-- ==== Sys2Proof/Tests/Slice0.lean ====
section
/-! SUPPORT. The model's own tests. Expected values come from spec/95_test_vectors.md (its section is named at each group)
or are written out by hand from the encodings of spec/30_encoding.md. Then the witnesses: for each statement of
Certificates/Slice0/Obligations.lean that has hypotheses, a state and operands that meet them all together. -/

namespace Sys2Proof.Tests

open Sys2Proof Sys2Proof.Machine

/-! ### Helpers -/

/-- A field of the next state, or none where there is no next state. -/
def got {α : Type} (f : State → α) : Answer → Option α
  | .next t => some (f t)
  | .fault _ => none
  | .refused _ => none

/-- Bytes of memory laid over a state's contents. -/
def State.put (cells : List (Word × Byte)) (s : State) : State :=
  { s with mem := cells.foldl (fun m c => Memory.set m c.1.toNat c.2) s.mem }

/-- The state of section 2's vectors: reset, with an instruction's bytes at an address. -/
def codeAt (pc : Word) (bytes : List Byte) : State := { State.reset with pc := pc, mem := layBytes [] pc bytes }

/-- The same at 0x0200, where section 2 puts it unless it says otherwise. -/
def code (bytes : List Byte) : State := codeAt 0x0200 bytes

/-- A map in which one address is unserved and the rest is plain. -/
def unservedAt (a : Nat) (s : State) : State := { s with cfg := { s.cfg with map := [⟨a, 1, .unserved⟩] } }

/-- `INTERRUPT_STUBS = nmos`. -/
def nmos (s : State) : State := { s with cfg := { s.cfg with stubs := .nmos } }

/-- `DECIMAL_POLICY = fault`. -/
def decimalFault (s : State) : State := { s with cfg := { s.cfg with decimal := .fault } }

/-- A map whose one region is a device over all of memory, served by collaborator 7. -/
def deviceState : State := { State.reset with cfg := { configStd with map := [⟨0, 0x10000, .device⟩], collaborator := 7 } }

/-- A state at an instruction whose own entry is in order, with a table in which another entry fails R80. -/
def badTable : State := { code [0xEA] with cfg := { configStd with table := stdTable.set 0xA9 ⟨.immediate, .STA, 2, 2⟩ } }

/-- A, P, PC and CYC. -/
def accOf (t : State) : Byte × Byte × Word × Nat := (t.a, t.p, t.pc, t.cyc)

/-- X, Y, SP, P and CYC. -/
def regsOf (t : State) : Byte × Byte × Byte × Byte × Nat := (t.x, t.y, t.sp, t.p, t.cyc)

/-- A byte of memory, P and CYC. -/
def byteOf (a : Word) (t : State) : Byte × Byte × Nat := (peek t a, t.p, t.cyc)

/-- The run state, PC and CYC. -/
def runOf (t : State) : Bool × Option Fault × Word × Word × Nat := (t.halted, t.fault, t.faultAddr, t.pc, t.cyc)
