-- ==== Sys2Proof/Laws/Step.lean ====
section
/-! SUPPORT. What a step can do, and what the meanings have in common. -/

namespace Sys2Proof.Machine

/-- DECODE and each of its rows is the run of one decoder (44_payload_decode.md R270, R273). -/
theorem exec_decodeRow (i : Instr) (s : State) (h : isDecodeRow i = true) :
    ∃ d : State → Option Record, exec i s = .next (runDecoder d s) := by
  have gir : ∃ d : State → Option Record, execDecodeGetInfoResponse s = .next (runDecoder d s) := by
    unfold execDecodeGetInfoResponse
    split
    · exact ⟨girUnknownDecoder, rfl⟩
    · repeat' split
      · exact ⟨settingsDecoder, rfl⟩
      · exact ⟨roomTemperatureDecoder, rfl⟩
      · exact ⟨timersDecoder, rfl⟩
      · exact ⟨statusDecoder, rfl⟩
      · exact ⟨girUnknownDecoder, rfl⟩
  have dec : ∃ d : State → Option Record, execDecode s = .next (runDecoder d s) := by
    unfold execDecode
    split
    · split
      · exact ⟨setRequestDecoder, rfl⟩
      · exact ⟨getInfoRequestDecoder, rfl⟩
      · exact ⟨connectRequestDecoder, rfl⟩
      · exact ⟨setResponseDecoder, rfl⟩
      · exact gir
      · exact ⟨connectResponseDecoder, rfl⟩
      · exact ⟨unknownDecoder, rfl⟩
    · next hf => exact ⟨unknownDecoder, by simp [runDecoder, hf]⟩
  cases i with
  | decode => exact dec
  | decodeSetRequest => exact ⟨setRequestDecoder, rfl⟩
  | decodeGetInfoRequest => exact ⟨getInfoRequestDecoder, rfl⟩
  | decodeConnectRequest => exact ⟨connectRequestDecoder, rfl⟩
  | decodeSetResponse => exact ⟨setResponseDecoder, rfl⟩
  | decodeGetInfoResponse => exact gir
  | decodeConnectResponse => exact ⟨connectResponseDecoder, rfl⟩
  | decodeUnknown ft => exact ⟨unknownDecoder, rfl⟩
  | girSettings => exact ⟨settingsDecoder, rfl⟩
  | girRoomTemperature => exact ⟨roomTemperatureDecoder, rfl⟩
  | girTimers => exact ⟨timersDecoder, rfl⟩
  | girStatus => exact ⟨statusDecoder, rfl⟩
  | girUnknown tag => exact ⟨girUnknownDecoder, rfl⟩
  | nop | scan | parse | reserved4 | reserved5 | reserved6 | reserved7 => simp [isDecodeRow] at h

/-- SCAN's three ends (42_frame_parser.md R190). -/
theorem execScan_cases (s : State) :
    (s.windowLegal = true ∧ ∃ k, k < s.winLen.toNat ∧ s.window k = 0xFC#8 ∧ (∀ j, j < k → s.window j ≠ 0xFC#8) ∧
      execScan s = .next (finish .ok (s.setPosition (s.winBase.toNat + k) 0 k))) ∨
    (s.windowLegal = true ∧ (∀ k, k < s.winLen.toNat → s.window k ≠ 0xFC#8) ∧
      execScan s = .next (finish .incomplete (s.setPosition (s.winBase.toNat + s.winLen.toNat) 1 s.winLen.toNat))) ∨
    (s.windowLegal = false ∧ execScan s = .next (finish .windowError s)) := by
  unfold execScan
  cases s.windowLegal with
  | false => exact .inr (.inr ⟨rfl, rfl⟩)
  | true =>
    rcases firstMarker_cases s with ⟨k, hk, hlt, hm, hb⟩ | ⟨hk, hb⟩
    · exact .inl ⟨rfl, k, hlt, hm, hb, by simp [hk]⟩
    · exact .inr (.inl ⟨rfl, hb, by simp [hk]⟩)

/-- What a step can do: the engine completes the pending command, an idle engine rests, or one event of the surroundings
happens. -/
theorem step_cases {s t : State} (h : step s = .next t) :
    (engineMoves s = true ∧ exec (pendingInstr s) { s with inputs := s.inputs.tail } = .next t) ∨
    (s.status.busy = false ∧ (s.inputs = [] ∨ ∃ is, s.inputs = .engine :: is) ∧
      t = { s with inputs := s.inputs.tail }) ∨
    (∃ a n is, s.inputs = .read a n :: is ∧ t = hostRead { s with inputs := is } a n) ∨
    (∃ a n v is, s.inputs = .write a n v :: is ∧ t = memWrite { s with inputs := is } a n v) ∨
    (∃ is, s.inputs = .reset :: is ∧ t = applyReset { s with inputs := is }) ∨
    (∃ is, s.inputs = .wait :: is ∧ t = waitPoll { s with inputs := is }) ∨
    (∃ a hi lo v is, s.inputs = .expect a hi lo v :: is ∧ t = expectRead { s with inputs := is } a hi lo v) := by
  obtain ⟨status, winBase, winLen, frameInfo, cksum, pos, aux, record, ibuf, build, inputs, readData, failed, draws⟩ := s
  obtain ⟨busy, done, fv, res, op⟩ := status
  cases inputs with
  | nil =>
    cases busy with
    | true => exact .inl ⟨rfl, h⟩
    | false => exact .inr (.inl ⟨rfl, .inl rfl, by simpa [step, engineTurn] using h.symm⟩)
  | cons i is =>
    cases i with
    | read a n => exact .inr (.inr (.inl ⟨a, n, is, rfl, by simpa [step, inputStep] using h.symm⟩))
    | write a n v => exact .inr (.inr (.inr (.inl ⟨a, n, v, is, rfl, by simpa [step, inputStep] using h.symm⟩)))
    | engine =>
      cases busy with
      | true => exact .inl ⟨rfl, h⟩
      | false => exact .inr (.inl ⟨rfl, .inr ⟨is, rfl⟩, by simpa [step, inputStep, engineTurn] using h.symm⟩)
    | reset => exact .inr (.inr (.inr (.inr (.inl ⟨is, rfl, by simpa [step, inputStep] using h.symm⟩))))
    | wait => exact .inr (.inr (.inr (.inr (.inr (.inl ⟨is, rfl, by simpa [step, inputStep] using h.symm⟩)))))
    | expect a hi lo v =>
      exact .inr (.inr (.inr (.inr (.inr (.inr ⟨a, hi, lo, v, is, rfl, by simpa [step, inputStep] using h.symm⟩)))))

end Sys2Proof.Machine
end

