-- ==== Sys2Proof/Tests/Slice0.lean ====
section
/-! SUPPORT. The model's own tests: what WellFormed refuses, every row's word, one-step tests with the values of
95_test_vectors.md (its vector is named at each), and a witness for every statement that has hypotheses. -/

namespace Sys2Proof.Tests

open Sys2Proof Sys2Proof.Machine

/-! ### Small states -/

/-- The state after reset with `bs` written from IBUF index `base` up and the window on them. -/
def window (base : Nat) (bs : List Byte) : State :=
  { State.reset with
    ibuf := Memory.writeAll [] base bs
    winBase := BitVec.ofNat 16 base
    winLen := BitVec.ofNat 16 bs.length }

/-- A window of `n` bytes at `base`, no byte of which has been written. -/
def emptyWindow (base n : Nat) : State :=
  { State.reset with winBase := BitVec.ofNat 16 base, winLen := BitVec.ofNat 16 n }

/-- A valid frame of type `ft` with payload `p` at IBUF index 0, as a PARSE leaves it. -/
def framed (ft : Byte) (p : List Byte) : State :=
  let len : Byte := BitVec.ofNat 8 p.length
  let ck := checksum ft len p
  { State.reset with
    ibuf := Memory.writeAll [] 0 (frameBytes ft p)
    winLen := BitVec.ofNat 16 (6 + p.length)
    status := { Status.zero with done := true, frameValid := true, lastOp := 2#3 }
    frameInfo := ⟨ft, classOfFrameType ft, len⟩
    cksum := ⟨ck, ck, true⟩
    pos := ⟨BitVec.ofNat 16 (6 + p.length), 5#16⟩ }

/-- The state after an instruction. -/
def after (i : Instr) (s : State) : State :=
  match exec i s with
  | .next t => t
  | .fault _ => s
  | .refused _ => s

/-- A command `op` accepted by the reset machine. -/
def pending (op : BitVec 3) : State := State.reset.accept op

/-- FRAME_INFO, CKSUM, POS and AUX after a PARSE, and its RESULT's code. -/
def parsed (s : State) : List Word :=
  let t := after .parse s
  [regWord t .status, regWord t .frameInfo, regWord t .cksum, regWord t .pos, regWord t .aux]

/-- The decode result registers that a test compares. -/
def decoded (i : Instr) (s : State) : List Word :=
  let t := after i s
  [(resultBits t.status.result).setWidth 32, regWord t .payClass, regWord t .fieldValid, regWord t .enumA, regWord t .enumB,
    regWord t .enumC, regWord t .temp, regWord t .misc, regWord t .setFlags]

/-- The payload of the source's scenario 3 (V-SRC-3). -/
def scenario3 : List Byte :=
  [0x01#8, 0x1F#8, 0x01#8, 0x01#8, 0x08#8, 0x0A#8, 0x00#8, 0x07#8, 0x00#8, 0x00#8, 0x00#8, 0x00#8, 0x00#8, 0x01#8, 0xAA#8,
    0x00#8]

/-- The payload of the source's scenario 4 (V-SRC-4). -/
def scenario4 : List Byte :=
  [0x02#8, 0x00#8, 0x00#8, 0x01#8, 0x01#8, 0x0F#8, 0x00#8, 0x07#8, 0x00#8, 0x00#8, 0x03#8, 0x94#8, 0x00#8, 0x00#8, 0x00#8,
    0x00#8]

/-! ### WellFormed refuses -/

theorem test_wellFormed_refuses_listed_type : (Instr.decodeUnknown 0x41#8).wellFormed = false := by decide

theorem test_wellFormed_refuses_listed_tag : (Instr.girUnknown 0x02#8).wellFormed = false := by decide

theorem test_wellFormed_refuses_reversed_field : (ScriptLine.expectField 0x004#11 4 7 0).wellFormed = false := by decide

theorem test_wellFormed_refuses_field_past_31 : (ScriptLine.expectField 0x004#11 32 4 0).wellFormed = false := by decide

theorem test_wellFormed_refuses_load_past_window : (ScriptLine.load 1023 [0#8, 0#8]).wellFormed = false := by decide

/-- 93_implementation_defined.md U17. -/
theorem test_wellFormed_refuses_wait_first : scriptWellFormed [.r32 0x004#11, .wait, .run 0#32] = false := by decide

theorem test_wellFormed_accepts_script :
    scriptWellFormed [.load 1022 [0#8, 0#8], .w32 0x000#11 2#32, .wait, .expectField 0x004#11 31 31 0] = true := by decide

/-! ### Every row's word, written out from 30_encoding.md R91, R97 and R98 -/

theorem test_decode_nop : decode .cmd [0x00#8, 0x00#8, 0x00#8, 0x00#8] = .ok .nop := rfl
theorem test_decode_scan : decode .cmd [0x01#8, 0x00#8, 0x00#8, 0x00#8] = .ok .scan := rfl
theorem test_decode_parse : decode .cmd [0x02#8, 0x00#8, 0x00#8, 0x00#8] = .ok .parse := rfl
theorem test_decode_decode : decode .cmd [0x03#8, 0x00#8, 0x00#8, 0x00#8] = .ok .decode := rfl
theorem test_decode_reserved4 : decode .cmd [0x04#8, 0x00#8, 0x00#8, 0x00#8] = .ok .reserved4 := rfl
theorem test_decode_reserved5 : decode .cmd [0x05#8, 0x00#8, 0x00#8, 0x00#8] = .ok .reserved5 := rfl
theorem test_decode_reserved6 : decode .cmd [0x06#8, 0x00#8, 0x00#8, 0x00#8] = .ok .reserved6 := rfl
theorem test_decode_reserved7 : decode .cmd [0xFF#8, 0xFF#8, 0xFF#8, 0xFF#8] = .ok .reserved7 := rfl
theorem test_decode_setRequest : decode .frame [0x41#8] = .ok .decodeSetRequest := rfl
theorem test_decode_getInfoRequest : decode .frame [0x42#8] = .ok .decodeGetInfoRequest := rfl
theorem test_decode_connectRequest : decode .frame [0x5A#8] = .ok .decodeConnectRequest := rfl
theorem test_decode_setResponse : decode .frame [0x61#8] = .ok .decodeSetResponse := rfl
theorem test_decode_getInfoResponse : decode .frame [0x62#8] = .ok .decodeGetInfoResponse := rfl
theorem test_decode_connectResponse : decode .frame [0x7A#8] = .ok .decodeConnectResponse := rfl
theorem test_decode_unknown : decode .frame [0x99#8] = .ok (.decodeUnknown 0x99#8) := rfl
theorem test_decode_girSettings : decode .gir [0x02#8] = .ok .girSettings := rfl
theorem test_decode_girRoomTemperature : decode .gir [0x03#8] = .ok .girRoomTemperature := rfl
theorem test_decode_girTimers : decode .gir [0x05#8] = .ok .girTimers := rfl
theorem test_decode_girStatus : decode .gir [0x06#8] = .ok .girStatus := rfl
theorem test_decode_girUnknown : decode .gir [0x09#8] = .ok (.girUnknown 0x09#8) := rfl

theorem test_decode_refuses_wrong_width : decode .frame [0x41#8, 0x00#8] = .error (.wrongWidth .frame 2) := rfl

/-- The words of spec/opcode_table.json, and one byte for each of its two open rows. -/
theorem test_decodeTableWord :
    [(32, 0), (32, 3), (8, 0x41), (8, 0x62), (8, 0x00), (8, 0x02), (8, 0x06), (8, 0x04)].map
      (fun p => decodeTableWord p.1 p.2) =
    [some .nop, some .decode, some .decodeSetRequest, some .decodeGetInfoResponse, some (.decodeUnknown 0x00#8),
      some .girSettings, some .girStatus, some (.girUnknown 0x04#8)] := by decide

/-! ### One step of each instruction -/

/-- V-C-1. -/
theorem test_nop : regWord (after .nop (pending 0#3)) .status = 0x00000002#32 := by decide

/-- V-C-2 and its like. -/
theorem test_reserved :
    regWord (after .reserved4 (pending 4#3)) .status = 0x00000472#32 ∧
    regWord (after .reserved5 (pending 5#3)) .status = 0x00000572#32 ∧
    regWord (after .reserved6 (pending 6#3)) .status = 0x00000672#32 ∧
    regWord (after .reserved7 (pending 7#3)) .status = 0x00000772#32 := by decide

/-- V-S-5: the first of two markers. -/
theorem test_scan_first_marker :
    let t := after .scan (window 10 [0x00#8, 0xFC#8, 0x00#8, 0xFC#8])
    t.status.result = .ok ∧ regWord t .pos = 0x0000000B#32 ∧ regWord t .aux = 0x00010000#32 := by decide

/-- V-S-6: no marker in a window that ends at BUF_CAP. -/
theorem test_scan_no_marker :
    let t := after .scan (window 508 [0x01#8, 0x02#8, 0x03#8, 0x04#8])
    t.status.result = .incomplete ∧ regWord t .pos = 0x00000200#32 ∧ regWord t .aux = 0x00040001#32 := by decide

/-- V-P-14: a frame and two more bytes. -/
theorem test_parse_frame_and_rest :
    parsed { window 0 [0xFC#8, 0x7A#8, 0x01#8, 0x30#8, 0x01#8, 0x00#8, 0x54#8, 0xFC#8, 0x7A#8] with
      status := (pending 2#3).status } =
    [0x00000206#32, 0x0001057A#32, 0x00015454#32, 0x00050007#32, 0x00000000#32] := by decide

/-- V-SRC-1a: the printed checksum does not pass. -/
theorem test_parse_mismatch :
    parsed { window 0 [0xFC#8, 0x7A#8, 0x01#8, 0x30#8, 0x01#8, 0x00#8, 0xAC#8] with status := (pending 2#3).status } =
    [0x00000232#32, 0x0001057A#32, 0x000054AC#32, 0x00050007#32, 0x00000000#32] := by decide

/-- V-D-24, through the command: a ConnectResponse. -/
theorem test_decode_command :
    decoded .decode (framed 0x7A#8 [0x00#8]) = [0#32, 0x00000005#32, 0x00000400#32, 0#32, 0#32, 0#32, 0#32, 0#32, 0#32] := by
  decide

/-- V-D-1. -/
theorem test_decode_no_frame : regWord (after .decode (pending 3#3)) .status = 0x00000352#32 := by decide

/-- V-D-4. -/
theorem test_setRequest_scenario3 :
    decoded .decodeSetRequest (framed 0x41#8 scenario3) =
    [0#32, 0#32, 0x0000083F#32, 0x00080001#32, 0x00070000#32, 0x00000001#32, 0x00D200AA#32, 0#32, 0x0000011F#32] := by decide

/-- V-D-8: the flagged temperature lies past the payload. -/
theorem test_setRequest_missing_field :
    decoded .decodeSetRequest (framed 0x41#8 (0x01#8 :: 0x04#8 :: List.replicate 12 0x00#8)) =
    [4#32, 0#32, 0#32, 0#32, 0#32, 0#32, 0#32, 0#32, 0#32] := by decide

/-- V-D-16. -/
theorem test_getInfoRequest :
    decoded .decodeGetInfoRequest (framed 0x42#8 [0x07#8]) =
    [0#32, 0x00060701#32, 0x00000200#32, 0#32, 0#32, 0#32, 0#32, 0#32, 0#32] := by decide

/-- V-D-18. -/
theorem test_connectRequest :
    decoded .decodeConnectRequest (framed 0x5A#8 [0xCA#8, 0x01#8]) =
    [0#32, 0x00000002#32, 0#32, 0#32, 0#32, 0#32, 0#32, 0#32, 0#32] := by decide

/-- V-D-19. -/
theorem test_connectRequest_wrong_magic :
    decoded .decodeConnectRequest (framed 0x5A#8 [0xCA#8, 0x02#8]) =
    [4#32, 0x00000002#32, 0#32, 0#32, 0#32, 0#32, 0#32, 0#32, 0#32] := by decide

/-- V-D-23. -/
theorem test_setResponse :
    decoded .decodeSetResponse (framed 0x61#8 []) = [0#32, 0x00000003#32, 0#32, 0#32, 0#32, 0#32, 0#32, 0#32, 0#32] := by
  decide

/-- V-D-25. -/
theorem test_connectResponse :
    decoded .decodeConnectResponse (framed 0x7A#8 [0xFF#8, 0x12#8]) =
    [0#32, 0x00000005#32, 0x00000400#32, 0#32, 0#32, 0#32, 0#32, 0x00FF0000#32, 0#32] := by decide

/-- V-D-27. -/
theorem test_unknown_type :
    decoded (.decodeUnknown 0x00#8) (framed 0x00#8 [0x01#8, 0x02#8]) =
    [0#32, 0x00000006#32, 0#32, 0#32, 0#32, 0#32, 0#32, 0#32, 0#32] := by decide

/-- V-D-38, through the dispatch by tag. -/
theorem test_getInfoResponse_status :
    decoded .decodeGetInfoResponse (framed 0x62#8 [0x06#8, 0x00#8, 0x00#8, 0x2A#8, 0x01#8]) =
    [0#32, 0x00040624#32, 0x00000380#32, 0#32, 0#32, 0#32, 0#32, 0x0000012A#32, 0#32] := by decide

/-- V-D-28. -/
theorem test_girSettings_scenario4 :
    decoded .girSettings (framed 0x62#8 scenario4) =
    [0#32, 0x00000204#32, 0x0000027F#32, 0x00010001#32, 0x00070000#32, 0x00000003#32, 0x00640094#32, 0#32, 0#32] := by decide

/-- V-D-32: bytes outside their tables, and the packed mode byte. -/
theorem test_girSettings_unknowns :
    decoded .girSettings (framed 0x62#8
      [0x02#8, 0x00#8, 0x00#8, 0x02#8, 0xF3#8, 0x00#8, 0x04#8, 0x09#8, 0x00#8, 0x00#8, 0x00#8, 0x00#8]) =
    [0#32, 0x00000204#32, 0x0000027F#32, 0x00030102#32, 0x01090104#32, 0x00000100#32, 0x01360100#32, 0#32, 0#32] := by decide

/-- V-D-34: the mapped room temperature. -/
theorem test_girRoomTemperature_mapped :
    decoded .girRoomTemperature (framed 0x62#8 [0x03#8, 0x00#8, 0x00#8, 0x0B#8, 0x00#8, 0x00#8, 0x00#8]) =
    [0#32, 0x00010314#32, 0x00000204#32, 0#32, 0#32, 0#32, 0x00D2020B#32, 0#32, 0#32] := by decide

/-- V-D-35: the half-degree byte wins. -/
theorem test_girRoomTemperature_half :
    decoded .girRoomTemperature (framed 0x62#8 [0x03#8, 0x00#8, 0x00#8, 0x0B#8, 0x00#8, 0x00#8, 0xA0#8]) =
    [0#32, 0x00010314#32, 0x00000204#32, 0#32, 0#32, 0#32, 0x00A000A0#32, 0#32, 0#32] := by decide

/-- V-D-37. -/
theorem test_girTimers :
    decoded .girTimers (framed 0x62#8 [0x05#8, 0x11#8, 0x22#8, 0x33#8]) =
    [0#32, 0x00030534#32, 0x00000200#32, 0#32, 0#32, 0#32, 0#32, 0#32, 0#32] := by decide

/-- V-D-39: a payload too short for Status. -/
theorem test_girStatus_short :
    decoded .girStatus (framed 0x62#8 [0x06#8, 0x00#8, 0x00#8, 0x2A#8]) =
    [0#32, 0x00040634#32, 0x00000200#32, 0#32, 0#32, 0#32, 0#32, 0#32, 0#32] := by decide

/-- V-D-42. -/
theorem test_girUnknown :
    decoded (.girUnknown 0x77#8) (framed 0x62#8 [0x77#8]) =
    [0#32, 0x00067734#32, 0x00000200#32, 0#32, 0#32, 0#32, 0#32, 0#32, 0#32] := by decide

/-- The STATUS values that 95_test_vectors.md decodes, one for each RESULT code. -/
theorem test_status_values :
    [statusWord ⟨false, true, false, .ok, 1#3⟩, statusWord ⟨false, true, true, .incomplete, 1#3⟩,
      statusWord ⟨false, true, false, .malformed, 2#3⟩, statusWord ⟨false, true, false, .checksumMismatch, 2#3⟩,
      statusWord ⟨false, true, true, .payloadDecodeError, 3#3⟩, statusWord ⟨false, true, false, .noFrame, 3#3⟩,
      statusWord ⟨false, true, false, .windowError, 2#3⟩, statusWord ⟨false, true, false, .illegalOp, 7#3⟩] =
    [0x00000102#32, 0x00000116#32, 0x00000222#32, 0x00000232#32, 0x00000346#32, 0x00000352#32, 0x00000262#32,
      0x00000772#32] := by decide

/-- V-B-2: WIN_BASE at 0x008 takes the low 16 bits, and WIN_LEN at 0x00C is another register. -/
theorem test_port_window_registers :
    let t := memWrite (memWrite State.reset 0x008#11 .four 0x12345678#32) 0x00C#11 .four 7#32
    memRead t 0x008#11 .four = 0x00005678#32 ∧ memRead t 0x00C#11 .four = 7#32 := by decide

◇ ◇ ◇ ◇

**PROMPT:** From the records above, repeat exactly the lines from the one with "decodeSetResponse => exact ⟨setResponseDecoder, rfl⟩" through the one with "girTimers => exact ⟨timersDecoder, rfl⟩", both included.

**EXERCISE RESULT:**
  | decodeSetResponse => exact ⟨setResponseDecoder, rfl⟩
  | decodeGetInfoResponse => exact gir
  | decodeConnectResponse => exact ⟨connectResponseDecoder, rfl⟩
  | decodeUnknown ft => exact ⟨unknownDecoder, rfl⟩
  | girSettings => exact ⟨settingsDecoder, rfl⟩
  | girRoomTemperature => exact ⟨roomTemperatureDecoder, rfl⟩
  | girTimers => exact ⟨timersDecoder, rfl⟩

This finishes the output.